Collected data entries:
————————

-- ==== Sys2Proof/Laws/Compute.lean ====
section
/-! SUPPORT. What the shared meaning of the computing instructions leaves, lane by lane and once for an issue. -/

namespace Sys2Proof.Machine

/-! ### The lanes of an issue -/

theorem mem_refsOf {t : ThreadId} {m : BitVec 4} {r : LaneRef} :
    r ∈ refsOf t m ↔ ∃ i < 4, m.getLsbD i = true ∧ r = ⟨t.u, t.g, 4 * t.j + i, t.h⟩ := by
  simp only [refsOf, lanesOf, List.mem_map, List.mem_filter]
  constructor
  · rintro ⟨i, ⟨hi, hm⟩, rfl⟩
    exact ⟨i, by simp at hi; omega, hm, rfl⟩
  · rintro ⟨i, hi, hm, rfl⟩
    exact ⟨i, ⟨by simp; omega, hm⟩, rfl⟩

theorem nodup_refsOf (t : ThreadId) (m : BitVec 4) : (refsOf t m).Nodup := by
  refine List.Nodup.map (fun a b h => ?_) (List.Nodup.filter _ (by decide))
  simp only [LaneRef.mk.injEq, true_and, and_true] at h; omega

theorem refsOf_thread {t : ThreadId} {m : BitVec 4} {r : LaneRef} (h : r ∈ refsOf t m) : r.thread = t := by
  obtain ⟨i, hi, -, rfl⟩ := mem_refsOf.mp h
  obtain ⟨u, g, j, b⟩ := t
  simp [LaneRef.thread]; omega

theorem refsOf_disjoint {t t' : ThreadId} {m m' : BitVec 4} {r : LaneRef} (h : r ∈ refsOf t m) (h' : r ∈ refsOf t' m') : t = t' := by
  rw [← refsOf_thread h, ← refsOf_thread h']

theorem nodup_threads {iss : Issue} (h : iss.js.Nodup) : iss.threads.Nodup :=
  h.map fun a b e => by simpa using e

theorem nodup_flat {iss : Issue} (h : iss.js.Nodup) (f : ThreadId → BitVec 4) : (iss.threads.flatMap fun t => refsOf t (f t)).Nodup := by
  rw [List.nodup_flatMap]
  exact ⟨fun t _ => nodup_refsOf t _, (nodup_threads h).imp fun hne r hr hr' => hne (refsOf_disjoint hr hr')⟩

theorem nodup_issueLanes (s : State) {iss : Issue} (h : iss.js.Nodup) : (issueLanes s iss).Nodup := nodup_flat h _

theorem idleLanes_eq (s : State) (iss : Issue) : idleLanes s iss =
    iss.threads.flatMap fun t => refsOf t (if (threadOf s t).mask = 0 then 0 else ~~~(threadOf s t).mask) := by
  unfold idleLanes; congr 1; funext t; split <;> simp [refsOf, lanesOf]

theorem wholeSlices_eq (s : State) (iss : Issue) : wholeSlices s iss =
    iss.threads.flatMap fun t => refsOf t (if (threadOf s t).mask = 0 then 0 else 0xF) := by
  unfold wholeSlices; congr 1; funext t; split <;> simp [refsOf, lanesOf, threadLanes]

theorem nodup_idleLanes (s : State) {iss : Issue} (h : iss.js.Nodup) : (idleLanes s iss).Nodup := by
  rw [idleLanes_eq]; exact nodup_flat h _

theorem nodup_wholeSlices (s : State) {iss : Issue} (h : iss.js.Nodup) : (wholeSlices s iss).Nodup := by
  rw [wholeSlices_eq]; exact nodup_flat h _

theorem idle_not_active {s : State} {iss : Issue} {r : LaneRef} (h : r ∈ idleLanes s iss) : r ∉ issueLanes s iss := by
  rw [idleLanes_eq] at h
  simp only [issueLanes, List.mem_flatMap] at h ⊢
  rintro ⟨t', -, hr'⟩
  obtain ⟨t, -, hr⟩ := h
  obtain rfl := refsOf_disjoint hr hr'
  obtain ⟨i, hi, hm, rfl⟩ := mem_refsOf.mp hr
  obtain ⟨i', hi', hm', e⟩ := mem_refsOf.mp hr'
  obtain rfl : i = i' := by simp only [LaneRef.mk.injEq, true_and, and_true] at e; omega
  split at hm
  · simp at hm
  · rw [BitVec.getLsbD_not, hm'] at hm
    simp at hm

/-! ### Slots and echoes -/

theorem slot_setSlot (r r' : LaneRef) (n m : Nat) (v : Word) (s : State) :
    slot (setSlot r n v s) r' m = if r' = r ∧ m = n then v else slot s r' m := by
  simp only [slot, setSlot_slot, Map.get_set, Ix.mk.injEq]

theorem dirty_setSlot (r r' : LaneRef) (n m : Nat) (v : Word) (s : State) :
    isDirty (setSlot r n v s) r' m = if r' = r ∧ m = n then true else isDirty s r' m := by
  simp only [isDirty, setSlot_dirty]
  split <;> rename_i h <;> split <;> rename_i h' <;> simp_all

theorem echo_setSlot (r r' : LaneRef) (n k : Nat) (v : Word) (s : State) : echo (setSlot r n v s) r' k = echo s r' k := rfl

theorem slot_setSlots (r r' : LaneRef) (n m : Nat) (ws : List Word) (s : State) :
    slot (setSlots r n ws s) r' m = if r' = r ∧ n ≤ m ∧ m < n + ws.length then ws.getD (m - n) 0 else slot s r' m := by
  induction ws generalizing n s with
  | nil => simp [setSlots]
  | cons w ws ih =>
    rw [setSlots, ih, slot_setSlot]
    by_cases hr : r' = r
    · subst hr
      by_cases h1 : m = n
      · subst h1; simp
      · by_cases h2 : n + 1 ≤ m ∧ m < n + 1 + ws.length
        · have h3 : n ≤ m ∧ m < n + (w :: ws).length := by simp; omega
          obtain ⟨k, rfl⟩ : ∃ k, m = n + 1 + k := ⟨m - (n + 1), by omega⟩
          have h4 : n + 1 + k - n = k + 1 := by omega
          rw [if_pos ⟨rfl, h2⟩, if_pos ⟨rfl, h3⟩, h4]; simp
        · have h3 : ¬ (n ≤ m ∧ m < n + (w :: ws).length) := by simp; omega
          simp only [true_and, h2, h3, h1, if_false]
    · simp [hr]

theorem dirty_setSlots (r r' : LaneRef) (n m : Nat) (ws : List Word) (s : State) :
    isDirty (setSlots r n ws s) r' m = if r' = r ∧ n ≤ m ∧ m < n + ws.length then true else isDirty s r' m := by
  induction ws generalizing n s with
  | nil => simp [setSlots]
  | cons w ws ih =>
    rw [setSlots, ih, dirty_setSlot]
    by_cases hr : r' = r
    · subst hr
      by_cases h1 : m = n
      · subst h1; simp
      · by_cases h2 : n + 1 ≤ m ∧ m < n + 1 + ws.length
        · have h3 : n ≤ m ∧ m < n + (w :: ws).length := by simp; omega
          simp only [true_and, h2, h3, if_true]
        · have h3 : ¬ (n ≤ m ∧ m < n + (w :: ws).length) := by simp; omega
          simp only [true_and, h2, h3, h1, if_false]
    · simp [hr]

theorem setSlots_rest (r : LaneRef) (n : Nat) (ws : List Word) (s : State) :
    setSlots r n ws s = { s with slot := (setSlots r n ws s).slot, dirty := (setSlots r n ws s).dirty } := by
  induction ws generalizing n s with
  | nil => rfl
  | cons w ws ih => rw [setSlots, ih]; rfl

theorem echo_setSlots (r r' : LaneRef) (n k : Nat) (ws : List Word) (s : State) : echo (setSlots r n ws s) r' k = echo s r' k := by
  rw [setSlots_rest]; rfl

theorem echo_shiftEcho (r r' : LaneRef) (k : Nat) (v : Word) (s : State) :
    echo (shiftEcho r v s) r' k = if r' = r ∧ k < 4 then [v, echo s r 0, echo s r 1, echo s r 2].getD k 0 else echo s r' k := by
  show Map.get (((((s.echo.set _ _).set _ _).set _ _).set _ _) : Map (Ix LaneRef) Word) _ 0 = _
  simp only [echo, Map.get_set, Ix.mk.injEq]
  by_cases hr : r' = r
  · subst hr
    match k with
    | 0 => simp
    | 1 => simp
    | 2 => simp
    | 3 => simp
    | k + 4 => simp
  · simp [hr]

theorem shiftEchoes_rest (r : LaneRef) (ws : List Word) (s : State) :
    shiftEchoes r ws s = { s with echo := (shiftEchoes r ws s).echo } := by
  induction ws generalizing s with
  | nil => rfl
  | cons w ws ih => rw [shiftEchoes, ih]; rfl

theorem slot_shiftEchoes (r r' : LaneRef) (m : Nat) (ws : List Word) (s : State) : slot (shiftEchoes r ws s) r' m = slot s r' m := by
  rw [shiftEchoes_rest]; rfl

theorem dirty_shiftEchoes (r r' : LaneRef) (m : Nat) (ws : List Word) (s : State) : isDirty (shiftEchoes r ws s) r' m = isDirty s r' m := by
  rw [shiftEchoes_rest]; rfl

theorem echo_shiftEchoes_ne {r r' : LaneRef} (h : r' ≠ r) (k : Nat) (ws : List Word) (s : State) :
    echo (shiftEchoes r ws s) r' k = echo s r' k := by
  induction ws generalizing s with
  | nil => rfl
  | cons w ws ih => rw [shiftEchoes, ih, echo_shiftEcho]; simp [h]

theorem echo_shiftEchoes_ge (r r' : LaneRef) {k : Nat} (hk : 4 ≤ k) (ws : List Word) (s : State) :
    echo (shiftEchoes r ws s) r' k = echo s r' k := by
  induction ws generalizing s with
  | nil => rfl
  | cons w ws ih =>
    have h : ¬ (r' = r ∧ k < 4) := by omega
    rw [shiftEchoes, ih, echo_shiftEcho, if_neg h]

theorem echo_shiftEchoes (r : LaneRef) {k : Nat} (hk : k < 4) (ws : List Word) (s : State) :
    echo (shiftEchoes r ws s) r k = echoAfter s r ws k := by
  induction ws generalizing s with
  | nil => match k, hk with
    | 0, _ => rfl
    | 1, _ => rfl
    | 2, _ => rfl
    | 3, _ => rfl
  | cons w ws ih =>
    rw [shiftEchoes, ih]
    simp only [echoAfter, echo_shiftEcho, List.reverse_cons, List.append_assoc, List.getD_eq_getElem?_getD]
    by_cases h : k < ws.reverse.length
    · rw [List.getElem?_append_left h, List.getElem?_append_left h]
    · have h' := Nat.le_of_not_lt h
      rw [List.getElem?_append_right h', List.getElem?_append_right h']
      obtain hj : k - ws.reverse.length < 4 := by omega
      match k - ws.reverse.length, hj with
      | 0, _ => simp
      | 1, _ => simp
      | 2, _ => simp
      | 3, _ => simp

/-! ### Threads -/

theorem threadOf_modThread (t x : ThreadId) (f : Thread → Thread) (s : State) :
    threadOf (modThread t f s) x = if x = t then f (threadOf s x) else threadOf s x := by
  unfold threadOf
  by_cases h : x = t
  · subst h; simp
  · simp [Map.get_modify_ne _ _ _ h, h]

theorem threadOf_modThreads {iss : Issue} (h : iss.js.Nodup) (f : Thread → Thread) (s : State) (x : ThreadId) :
    threadOf (modThreads iss f s) x = if x ∈ iss.threads then f (threadOf s x) else threadOf s x := by
  unfold modThreads
  have hn := nodup_threads h
  revert hn
  generalize iss.threads = ts
  intro hn
  induction ts generalizing s with
  | nil => simp
  | cons t ts ih =>
    obtain ⟨h1, h2⟩ := List.nodup_cons.mp hn
    rw [List.foldl_cons, ih _ h2, threadOf_modThread]
    by_cases hx : x = t
    · subst hx; simp [h1]
    · simp [hx]

theorem modThreads_rest (iss : Issue) (f : Thread → Thread) (s : State) : modThreads iss f s = { s with thr := (modThreads iss f s).thr } := by
  unfold modThreads
  generalize iss.threads = ts
  induction ts generalizing s with
  | nil => rfl
  | cons t ts ih => rw [List.foldl_cons, ih]; rfl

theorem Runs.nodup {s : State} {iss : Issue} (h : Runs s iss) : iss.js.Nodup := h.rising.imp Nat.ne_of_lt

theorem wentOn_advance {iss : Issue} (h : iss.js.Nodup) (m : State) : WentOn m (advance iss m) iss :=
  ⟨modThreads_rest _ _ _, fun x => threadOf_modThreads h _ _ _⟩

/-! ### Changes lane by lane -/

/-- What changes made for lanes one after the other, each of its own lane only, leave of one lane. -/
theorem foldl_lane {α β : Type} (key : β → LaneRef) (step : State → β → State) (obs : State → LaneRef → α) (F : β → α → α)
    (hs : ∀ s b, obs (step s b) (key b) = F b (obs s (key b))) (hn : ∀ s b r, r ≠ key b → obs (step s b) r = obs s r)
    (l : List β) (hl : (l.map key).Nodup) (s : State) (r : LaneRef) :
    (∀ b ∈ l, key b = r → obs (l.foldl step s) r = F b (obs s r)) ∧ (r ∉ l.map key → obs (l.foldl step s) r = obs s r) := by
  induction l generalizing s with
  | nil => simp
  | cons c l ih =>
    obtain ⟨h1, h2⟩ := List.nodup_cons.mp hl
    obtain ⟨i1, i2⟩ := ih h2 (step s c)
    constructor
    · intro b hb hk
      subst hk
      rcases List.mem_cons.mp hb with rfl | hb
      · rw [List.foldl_cons, i2 h1, hs]
      · rw [List.foldl_cons, i1 b hb rfl, hn]
        intro e; exact h1 (e ▸ List.mem_map_of_mem hb)
    · intro hr
      simp only [List.map_cons, List.mem_cons, not_or] at hr
      rw [List.foldl_cons, i2 hr.2, hn _ _ _ hr.1]

/-! ### Delivering results -/

/-- The slots that a destination of a lane takes, and their words. -/
def inDst (d : Opnd) (ws : List Word) (m : Nat) : Option Word :=
  match d with
  | .slot n => if n.toNat ≤ m ∧ m < n.toNat + ws.length then some (ws.getD (m - n.toNat) 0) else none
  | _ => none

theorem writeDst_rest (r : LaneRef) {d : Opnd} (hd : d.isGang = false) (ws : List Word) (s : State) :
    writeDst r d ws s = { s with slot := (writeDst r d ws s).slot, dirty := (writeDst r d ws s).dirty } := by
  cases d <;> first | rfl | exact setSlots_rest _ _ _ _ | simp [Opnd.isGang] at hd

theorem slot_writeDst (r r' : LaneRef) {d : Opnd} (hd : d.isGang = false) (ws : List Word) (m : Nat) (s : State) :
    slot (writeDst r d ws s) r' m = if r' = r then (inDst d ws m).getD (slot s r' m) else slot s r' m := by
  cases d <;> simp [Opnd.isGang, writeDst, inDst] at hd ⊢
  rw [slot_setSlots]
  by_cases hr : r' = r <;> simp [hr]
  split <;> simp

theorem dirty_writeDst (r r' : LaneRef) {d : Opnd} (hd : d.isGang = false) (ws : List Word) (m : Nat) (s : State) :
    isDirty (writeDst r d ws s) r' m = if r' = r then (inDst d ws m).isSome || isDirty s r' m else isDirty s r' m := by
  cases d <;> simp [Opnd.isGang, writeDst, inDst] at hd ⊢
  rw [dirty_setSlots]
  by_cases hr : r' = r
  · simp only [hr, true_and, if_true]
    split <;> simp
  · simp [hr]

theorem echo_writeDst (r r' : LaneRef) {d : Opnd} (hd : d.isGang = false) (ws : List Word) (k : Nat) (s : State) :
    echo (writeDst r d ws s) r' k = echo s r' k := by
  rw [writeDst_rest r hd]; rfl

/-- One lane's result delivered. -/
def deliver1 (d : Opnd) (s : State) (p : LaneRef × Res) : State := shiftEchoes p.1 p.2.e (writeDst p.1 d p.2.d s)

theorem deliver_eq (iss : Issue) (d : Opnd) (rs : List (LaneRef × Res)) (n : Nat) (s : State) :
    deliver iss d rs n s = (idleLanes s iss).foldl (fun s r => shiftEchoes r (List.replicate n 0) s) (rs.foldl (deliver1 d) s) := rfl

/-- Two states differ in the trace registers of lanes only. -/
def SameButLanes (s t : State) : Prop := ∃ a b c, t = { s with slot := a, dirty := b, echo := c }

theorem deliver1_rest {d : Opnd} (hd : d.isGang = false) (s t : State) (p : LaneRef × Res) (h : SameButLanes s t) :
    SameButLanes s (deliver1 d t p) := by
  obtain ⟨a, b, c, rfl⟩ := h
  rw [deliver1, shiftEchoes_rest, writeDst_rest _ hd]
  exact ⟨_, _, _, rfl⟩

theorem shift_rest (s t : State) (r : LaneRef) (ws : List Word) (h : SameButLanes s t) : SameButLanes s (shiftEchoes r ws t) := by
  obtain ⟨a, b, c, rfl⟩ := h
  rw [shiftEchoes_rest]
  exact ⟨_, _, _, rfl⟩

theorem foldl_same {β : Type} (step : State → β → State) (s : State) (hP : ∀ t b, SameButLanes s t → SameButLanes s (step t b)) (l : List β)
    (t : State) (h : SameButLanes s t) : SameButLanes s (l.foldl step t) := by
  induction l generalizing t with
  | nil => exact h
  | cons b l ih => exact ih _ (hP _ _ h)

————————

Identify the lines in the entries above that contain "funext", then copy them out.

YOUR RESPONSE -
  unfold idleLanes; congr 1; funext t; split <;> simp [refsOf, lanesOf]
  unfold wholeSlices; congr 1; funext t; split <;> simp [refsOf, lanesOf, threadLanes]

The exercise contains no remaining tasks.